[Task description]: Once you reach the line containing "zero => exact h.finishes" in the entries below, write out that line and each one after it down to the line containing "hp (hno hq)", exactly and with nothing added.

--- --- ---

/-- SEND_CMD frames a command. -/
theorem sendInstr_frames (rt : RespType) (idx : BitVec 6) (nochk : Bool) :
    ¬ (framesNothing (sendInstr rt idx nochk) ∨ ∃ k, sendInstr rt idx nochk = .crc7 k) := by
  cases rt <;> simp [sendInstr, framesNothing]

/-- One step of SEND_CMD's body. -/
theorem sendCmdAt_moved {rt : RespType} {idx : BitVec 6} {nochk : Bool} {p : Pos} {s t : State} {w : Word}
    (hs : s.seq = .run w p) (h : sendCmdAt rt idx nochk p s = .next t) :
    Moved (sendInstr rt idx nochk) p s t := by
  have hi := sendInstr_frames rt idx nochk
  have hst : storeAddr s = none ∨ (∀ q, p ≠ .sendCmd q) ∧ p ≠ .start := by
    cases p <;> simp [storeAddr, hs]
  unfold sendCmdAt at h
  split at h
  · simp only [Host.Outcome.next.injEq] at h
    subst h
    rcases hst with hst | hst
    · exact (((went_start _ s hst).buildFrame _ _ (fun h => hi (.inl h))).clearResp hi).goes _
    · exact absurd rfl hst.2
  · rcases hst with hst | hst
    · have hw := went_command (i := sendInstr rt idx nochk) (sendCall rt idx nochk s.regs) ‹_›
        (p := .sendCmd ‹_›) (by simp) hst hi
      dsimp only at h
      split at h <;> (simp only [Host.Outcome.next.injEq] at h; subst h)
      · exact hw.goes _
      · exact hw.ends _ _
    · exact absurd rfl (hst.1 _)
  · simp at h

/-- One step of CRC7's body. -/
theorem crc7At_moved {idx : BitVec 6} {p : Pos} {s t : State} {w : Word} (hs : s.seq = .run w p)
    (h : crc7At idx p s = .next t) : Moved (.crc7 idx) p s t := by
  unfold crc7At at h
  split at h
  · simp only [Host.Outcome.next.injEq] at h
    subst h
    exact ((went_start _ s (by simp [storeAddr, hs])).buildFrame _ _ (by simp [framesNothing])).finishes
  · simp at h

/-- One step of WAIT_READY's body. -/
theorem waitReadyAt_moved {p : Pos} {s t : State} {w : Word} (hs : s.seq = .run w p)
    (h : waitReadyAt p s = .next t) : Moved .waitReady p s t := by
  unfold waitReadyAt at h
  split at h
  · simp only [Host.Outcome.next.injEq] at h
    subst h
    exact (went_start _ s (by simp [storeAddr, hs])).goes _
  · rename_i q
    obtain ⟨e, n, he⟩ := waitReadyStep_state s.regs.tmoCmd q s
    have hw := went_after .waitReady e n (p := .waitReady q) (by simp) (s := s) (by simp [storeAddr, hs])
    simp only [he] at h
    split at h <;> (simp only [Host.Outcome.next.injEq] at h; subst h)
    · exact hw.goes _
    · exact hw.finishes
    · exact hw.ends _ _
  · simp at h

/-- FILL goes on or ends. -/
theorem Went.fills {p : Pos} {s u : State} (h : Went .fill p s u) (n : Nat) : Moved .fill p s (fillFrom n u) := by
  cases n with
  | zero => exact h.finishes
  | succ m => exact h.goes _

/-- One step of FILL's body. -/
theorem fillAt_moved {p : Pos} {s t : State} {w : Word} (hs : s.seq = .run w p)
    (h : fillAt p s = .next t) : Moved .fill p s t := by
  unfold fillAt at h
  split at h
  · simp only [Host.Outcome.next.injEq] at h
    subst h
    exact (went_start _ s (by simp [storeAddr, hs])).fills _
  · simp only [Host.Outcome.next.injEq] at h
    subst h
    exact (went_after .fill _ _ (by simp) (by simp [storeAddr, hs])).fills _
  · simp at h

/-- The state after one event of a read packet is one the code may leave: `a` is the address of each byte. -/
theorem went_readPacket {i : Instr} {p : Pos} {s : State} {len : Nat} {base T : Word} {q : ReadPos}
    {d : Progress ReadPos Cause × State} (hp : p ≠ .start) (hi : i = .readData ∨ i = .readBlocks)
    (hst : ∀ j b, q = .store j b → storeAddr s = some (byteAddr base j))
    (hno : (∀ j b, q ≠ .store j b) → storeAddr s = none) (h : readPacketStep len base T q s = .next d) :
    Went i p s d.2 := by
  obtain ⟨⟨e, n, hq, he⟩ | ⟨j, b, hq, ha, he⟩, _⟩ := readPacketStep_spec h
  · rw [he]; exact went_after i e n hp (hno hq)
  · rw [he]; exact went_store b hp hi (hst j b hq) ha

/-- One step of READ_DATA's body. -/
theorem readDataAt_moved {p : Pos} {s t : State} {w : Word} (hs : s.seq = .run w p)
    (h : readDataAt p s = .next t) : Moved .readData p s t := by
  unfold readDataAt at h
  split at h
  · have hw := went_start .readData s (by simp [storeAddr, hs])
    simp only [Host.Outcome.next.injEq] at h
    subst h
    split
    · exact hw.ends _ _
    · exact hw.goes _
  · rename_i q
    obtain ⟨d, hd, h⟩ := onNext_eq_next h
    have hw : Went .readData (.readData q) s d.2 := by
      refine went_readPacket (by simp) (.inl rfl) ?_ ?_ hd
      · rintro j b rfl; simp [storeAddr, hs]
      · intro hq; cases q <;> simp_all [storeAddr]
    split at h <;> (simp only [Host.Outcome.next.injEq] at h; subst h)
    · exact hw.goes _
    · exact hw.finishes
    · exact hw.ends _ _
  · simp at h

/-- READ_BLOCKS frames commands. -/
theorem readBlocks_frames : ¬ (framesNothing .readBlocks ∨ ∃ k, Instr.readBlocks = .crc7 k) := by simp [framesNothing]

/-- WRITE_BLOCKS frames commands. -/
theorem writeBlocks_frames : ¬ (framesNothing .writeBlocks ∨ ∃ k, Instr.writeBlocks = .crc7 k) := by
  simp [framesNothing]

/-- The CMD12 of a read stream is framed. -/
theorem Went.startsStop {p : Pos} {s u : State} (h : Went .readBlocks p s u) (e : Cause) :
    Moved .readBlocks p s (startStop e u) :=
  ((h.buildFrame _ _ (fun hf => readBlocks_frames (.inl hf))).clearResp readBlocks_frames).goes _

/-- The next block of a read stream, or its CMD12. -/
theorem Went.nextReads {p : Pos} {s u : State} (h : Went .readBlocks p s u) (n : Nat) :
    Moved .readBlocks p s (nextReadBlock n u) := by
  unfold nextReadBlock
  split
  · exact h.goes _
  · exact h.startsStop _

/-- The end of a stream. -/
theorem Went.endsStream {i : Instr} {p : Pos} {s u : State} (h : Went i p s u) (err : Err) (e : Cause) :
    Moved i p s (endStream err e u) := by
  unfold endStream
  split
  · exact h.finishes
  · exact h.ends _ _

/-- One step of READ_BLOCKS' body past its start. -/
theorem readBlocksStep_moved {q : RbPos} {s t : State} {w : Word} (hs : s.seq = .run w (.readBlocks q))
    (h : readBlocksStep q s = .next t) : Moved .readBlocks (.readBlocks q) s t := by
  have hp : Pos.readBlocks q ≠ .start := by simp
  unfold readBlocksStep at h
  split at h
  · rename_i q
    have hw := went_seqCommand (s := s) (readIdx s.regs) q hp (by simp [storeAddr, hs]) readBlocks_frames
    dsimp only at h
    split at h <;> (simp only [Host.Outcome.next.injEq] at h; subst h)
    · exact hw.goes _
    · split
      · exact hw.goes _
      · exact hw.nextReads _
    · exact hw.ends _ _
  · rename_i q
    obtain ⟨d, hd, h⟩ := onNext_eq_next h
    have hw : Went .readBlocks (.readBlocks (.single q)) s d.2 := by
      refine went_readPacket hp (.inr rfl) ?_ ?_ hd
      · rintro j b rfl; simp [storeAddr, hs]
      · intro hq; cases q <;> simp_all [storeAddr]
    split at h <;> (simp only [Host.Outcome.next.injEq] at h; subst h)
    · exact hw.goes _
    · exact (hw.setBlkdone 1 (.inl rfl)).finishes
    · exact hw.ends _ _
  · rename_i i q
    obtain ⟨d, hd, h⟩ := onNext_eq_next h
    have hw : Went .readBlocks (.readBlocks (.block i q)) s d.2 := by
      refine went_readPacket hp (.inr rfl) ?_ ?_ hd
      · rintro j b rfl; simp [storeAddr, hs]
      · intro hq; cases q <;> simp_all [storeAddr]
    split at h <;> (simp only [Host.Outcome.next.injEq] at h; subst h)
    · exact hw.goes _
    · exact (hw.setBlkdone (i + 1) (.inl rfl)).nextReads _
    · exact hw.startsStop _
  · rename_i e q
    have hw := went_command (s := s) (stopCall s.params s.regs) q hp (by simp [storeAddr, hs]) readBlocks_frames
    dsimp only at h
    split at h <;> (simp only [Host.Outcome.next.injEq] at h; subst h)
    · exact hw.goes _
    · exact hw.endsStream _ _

--- --- ---

[Your solution]:
  | zero => exact h.finishes
  | succ m => exact h.goes _

/-- One step of FILL's body. -/
theorem fillAt_moved {p : Pos} {s t : State} {w : Word} (hs : s.seq = .run w p)
    (h : fillAt p s = .next t) : Moved .fill p s t := by
  unfold fillAt at h
  split at h
  · simp only [Host.Outcome.next.injEq] at h
    subst h
    exact (went_start _ s (by simp [storeAddr, hs])).fills _
  · simp only [Host.Outcome.next.injEq] at h
    subst h
    exact (went_after .fill _ _ (by simp) (by simp [storeAddr, hs])).fills _
  · simp at h

/-- The state after one event of a read packet is one the code may leave: `a` is the address of each byte. -/
theorem went_readPacket {i : Instr} {p : Pos} {s : State} {len : Nat} {base T : Word} {q : ReadPos}
    {d : Progress ReadPos Cause × State} (hp : p ≠ .start) (hi : i = .readData ∨ i = .readBlocks)
    (hst : ∀ j b, q = .store j b → storeAddr s = some (byteAddr base j))
    (hno : (∀ j b, q ≠ .store j b) → storeAddr s = none) (h : readPacketStep len base T q s = .next d) :
    Went i p s d.2 := by
  obtain ⟨⟨e, n, hq, he⟩ | ⟨j, b, hq, ha, he⟩, _⟩ := readPacketStep_spec h
  · rw [he]; exact went_after i e n hp (hno hq)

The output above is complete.